Жуанита любила свою мать, всегда кроткую и печальную, всегда так бесконечно добрую к ней. Но девушке было тесно в тех рамках, в какие заключила свою внутреннюю жизнь Мария Эспиноза. Любовно жалея мать, пытаясь рассеять ее опасения, тревоги, волнения, она ничуть их не разделяла, инстинктивно понимая, что, тогда как люди, подобные сеньоре, при первом настоящем горе оказываются сломленными на всю жизнь, другие умеют нести его, не сгибаясь.

Разговор оборвался. Сеньора вернулась к своему пасьянсу, Жуанита свернулась клубочком в большом кресле, и скоро книга соскользнула на пол, а мысли снова унесли ее к встрече на берегу. Она улыбнулась с мечтательным выражением. Мир, в котором существует большой, сильный, улыбающийся Кент Фергюсон, казался ей безмерно прекрасным.

Ветер выл по-прежнему, сучья деревьев стучали о крышу, хлопали ставни. Когда весь этот шум утихал, слышался ровный, глухой шум морского прибоя.

Внезапно, хотя вокруг нее в комнате ничего не изменилось, какое-то жуткое чувство сжало сердце Жуаниты. Острое, леденящее ощущение ужаса, словно парализовавшее ее всю.

– Что это?! – спрашивала она себя, застыв в кресле, обливаясь холодным потом. Да, теперь она ясно ощущает, что кто-то наблюдает за ней, кто-то из темноты этой бурной ночи за окном смотрит на ее мать и на нее. Но кто? И зачем? Старое ранчо – слабая приманка для грабителей. В течение двухсот лет здесь никогда не запирали дверей и окон.

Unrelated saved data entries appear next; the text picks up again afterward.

-- ==== Sys2Proof/WellFormed.lean ====
section
/-! DEFINITION. Which instructions are well formed, from the instruction alone (R40, R43 to R55, R148 to R167, R175, R194 to R196,
Table 2.14), and which engines have them (R34, R44). What a group refuses (R37 to R39) is in Machine/Group.lean. -/

namespace Sys2Proof

/-! ### Types (R50) -/

/-- f32, bf16 or f16. -/
def isF (t : BitVec 4) : Bool := t.toNat ≤ 2
/-- i8 to i64. -/
def isI (t : BitVec 4) : Bool := 7 ≤ t.toNat && t.toNat ≤ 10
/-- b8 to b64. -/
def isB (t : BitVec 4) : Bool := 11 ≤ t.toNat && t.toNat ≤ 14
/-- e4m3, e5m2 or i8. -/
def isQ (t : BitVec 4) : Bool := t == 3#4 || t == 4#4 || t == 7#4
/-- bf16, f16, e4m3, e5m2 or i8. -/
def isCb (t : Nat) : Bool := (1 ≤ t && t ≤ 4) || t == 7

/-- The pairs of Table 6.6: from-type, to-type. -/
def cvtOk (i o : Nat) : Bool :=
  let int := 7 ≤ o && o ≤ 10
  let raw := 11 ≤ o && o ≤ 14
  i != o &&
  (if i = 0 then (1 ≤ o && o ≤ 4) || int
   else if i = 1 || i = 2 then o ≤ 4 || int
   else if i = 3 || i = 4 then o ≤ 4
   else if i = 5 then o ≤ 1
   else if i = 7 || i = 8 then o ≤ 3 || o == 4 || int || raw
   else if i = 9 || i = 10 then o ≤ 2 || int || raw
   else if 11 ≤ i && i ≤ 14 then int || raw
   else false)

/-! ### Registers and operators -/

/-- A v field names v0–v47 (R49). -/
def vOk (v : BitVec 6) : Bool := v.toNat ≤ 47
def v2 (d a : BitVec 6) : Bool := vOk d && vOk a
def v3 (d a b : BitVec 6) : Bool := vOk d && vOk a && vOk b

/-- A CHK number lies in its file in some engine (Table 2.5). -/
def chkOk (f n : Nat) : Bool :=
  match f with | 0 => n ≤ 15 | 1 => n ≤ 3 | 2 => true | _ => n ≤ 23

/-- A CHK of file f and number n in engine e (Table 2.5). -/
def chkIn (e f n : Nat) : Bool := f ≤ 1 || e = 0 || (e = 1 && f = 2 && n ≤ 47)

/-- A PFX is legal in some engine (R40). -/
def pfxOk (t : BitVec 1) (k : BitVec 5) (p : BitVec 4) (r : BitVec 3) (x q m n : BitVec 1) : Bool :=
  (p == 0#4 || 8 ≤ p.toNat) && (r == 0#3 || 4 ≤ r.toNat) && (t == 1#1 || k == 0#5) &&
  !(t == 0#1 && p == 0#4 && r == 0#3 && x == 0#1 && q == 0#1 && m == 0#1 && n == 0#1) &&
  !(n == 1#1 && x == 0#1 && q == 0#1 && m == 0#1)

/-- The op field of AMO and AMOH: 0–10, FADD only at 32 bits, CAS with an even sv (R48). -/
def amoOk (v : BitVec 6) (o : BitVec 4) (w32 : Bool) : Bool :=
  o.toNat ≤ 10 && (o != 10#4 || w32) && (o != 9#4 || v.toNat % 2 == 0)
/-- The op field of RED and REDH: no SWAP and no CAS (R48). -/
def redOk (o : BitVec 4) (w32 : Bool) : Bool := o.toNat ≤ 7 || (o == 10#4 && w32)

/-! ### Records (R52 to R55, R194 to R196) -/

/-- A threshold that is not zero needs WE (R52). -/
def headerOk (r : Record) : Bool := r.we || r.thr == 0#16
def v3b (r : Record) : Bool := 8 ≤ r.variant.toNat
def v2b (r : Record) : Bool := r.variant.toNat / 4 % 2 == 1
def v0b (r : Record) : Bool := r.variant.toNat % 2 == 1
/-- SH of a transfer record (R54). -/
def isShaped (r : Record) : Bool := r.aux.toNat / 2048 % 2 == 1
/-- Header and aux of a transfer record (R52, R54). -/
def transferOk (r : Record) : Bool :=
  headerOk r && (if isShaped r then r.aux.toNat % 2048 == 0 else r.aux.toNat / 4096 == 0)

/-- A literal operand is in an accepted set: scratch, targets of the core-local space with their res0 bits (and the offset of mf
and sq) zero. Handles are accepted where the record takes them; what a handle or a register names is checked when the record
begins (R53, R175, R196). -/
def opIs (w : BitVec 32) (scratch : Bool) (targets : List Nat) : Bool :=
  match w.toNat / 2 ^ 30 with
  | 0 => scratch
  | 1 =>
    let t := w.toNat / 2 ^ 24 % 64
    targets.contains t && w.toNat / 2 ^ 22 % 4 == 0 && ((t != 1 && t != 3) || w.toNat % 2 ^ 22 == 0)
  | _ => true

/-- The sources of fetch and of store records (Table 8.2). -/
def fsrc (r : Record) : Bool := opIs r.opA true [0]
def ssrc (r : Record) : Bool := opIs r.opA true [0, 3]

/-- FXFM's transform and type (Table 8.3). -/
def fxfmOk (r : Record) : Bool :=
  let xf := r.variant.toNat % 8
  let t := r.typ.toNat
  (xf == 0 && t == 6) || ((xf == 1 || xf == 2) && 1 ≤ t && t ≤ 4 && !v3b r)

/-- SREDS's op and type (Table 8.2). -/
def sredsOk (op t : Nat) : Bool := (op ≤ 7 && (t == 9 || t == 10 || t == 13 || t == 14)) || (op == 10 && t == 0)

/-- Types of MDRAIN and MCVT (Table 7.3). -/
def drainType (t : Nat) : Bool := t ≤ 4 || (7 ≤ t && t ≤ 9)
def mcvtType (r : Record) : Bool :=
  let t := r.typ.toNat
  if v3b r then !v2b r && (t == 3 || t == 4 || t == 7) else if v2b r then t ≤ 2 else drainType t

/-- A chunk length of 0–64 (R54). -/
def chunkOk (r : Record) : Bool := r.aux.toNat / 256 ≤ 64
/-- Groups within the range that dv allows, which starts at 1 (R188, R194). -/
def groupsOk (r : Record) : Bool := 1 ≤ r.aux.toNat % 256 && r.aux.toNat % 256 ≤ 8 * 2 ^ (r.variant.toNat % 4)

/-! ### Events -/

/-- A site of an SRAM error (R401). -/
def siteOk : SramSite → Bool
  | .line k => k < 2 ^ 60
  | .handle f i => f < 16 && i < 8192
  | .vreg n bank r => n < 4 && bank < 2 && r < 48
  | .queue n bank q _ => n < 4 && bank < 2 && 7 ≤ q && q ≤ 9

Кричать бесполезно… Испанские и мексиканские слуги давно ушли в свои хижины. Во всем доме не было никого, кроме них, двух беспомощных женщин.

Пока эти мысли проносились в голове Жуаниты, она продолжала сидеть, не решаясь поднять глаза, трепеща, как кролик в западне. Что делать? Она подумала о телефоне, находившемся в передней, в двадцати футах от нее. Но новый припадок страха заставил ее замереть. Она уже видела, как ее хватают в ту минуту, когда она взывает по телефону о помощи, видела и мать, связанной, с заткнутым ртом, умирающую от потрясения.

Такие вещи случались на отдаленных фермах, она наслушалась рассказов о них от слуг в зимние вечера. О сеньоре Лопец, связанной на своем брачном ложе и слышавшей, как все ближе и ближе стучат копыта лошади, на которой ехал ее муж, ничего не подозревая, навстречу смерти. Она слышала, как он подъехал, как поднимался по лестнице в ее комнату – и не могла предупредить его криком. И видела, как его убивали… О мальчике Монгомери, который, проходя мимо окна кухни, перегнулся через подоконник, чтобы поздороваться с матерью, крикнул весело: «Я принес деньги», и вдруг таинственно исчез, а через минуту его нашли убитым и ограбленным между окном и кухонной дверью.

Минуты шли за минутами. Ветер выл в трубе, и его вой был похож на жалобный плач ребенка.

Жуанита сидела, по-прежнему леденея от страха, и пыталась вспомнить слова молитвы.

– Девять часов! Вот только докончу этот пасьянс – и спать! – сказала спокойно сеньора.

От звука ее голоса Жуанита вдруг сразу встряхнулась. Только бы мать ничего не заметила и не испугалась! Она что-то невнятно ответила с вымученной улыбкой, и, собрав все свое мужество, подняла, наконец, глаза и с беспечным видом взглянула в ближайшее окно.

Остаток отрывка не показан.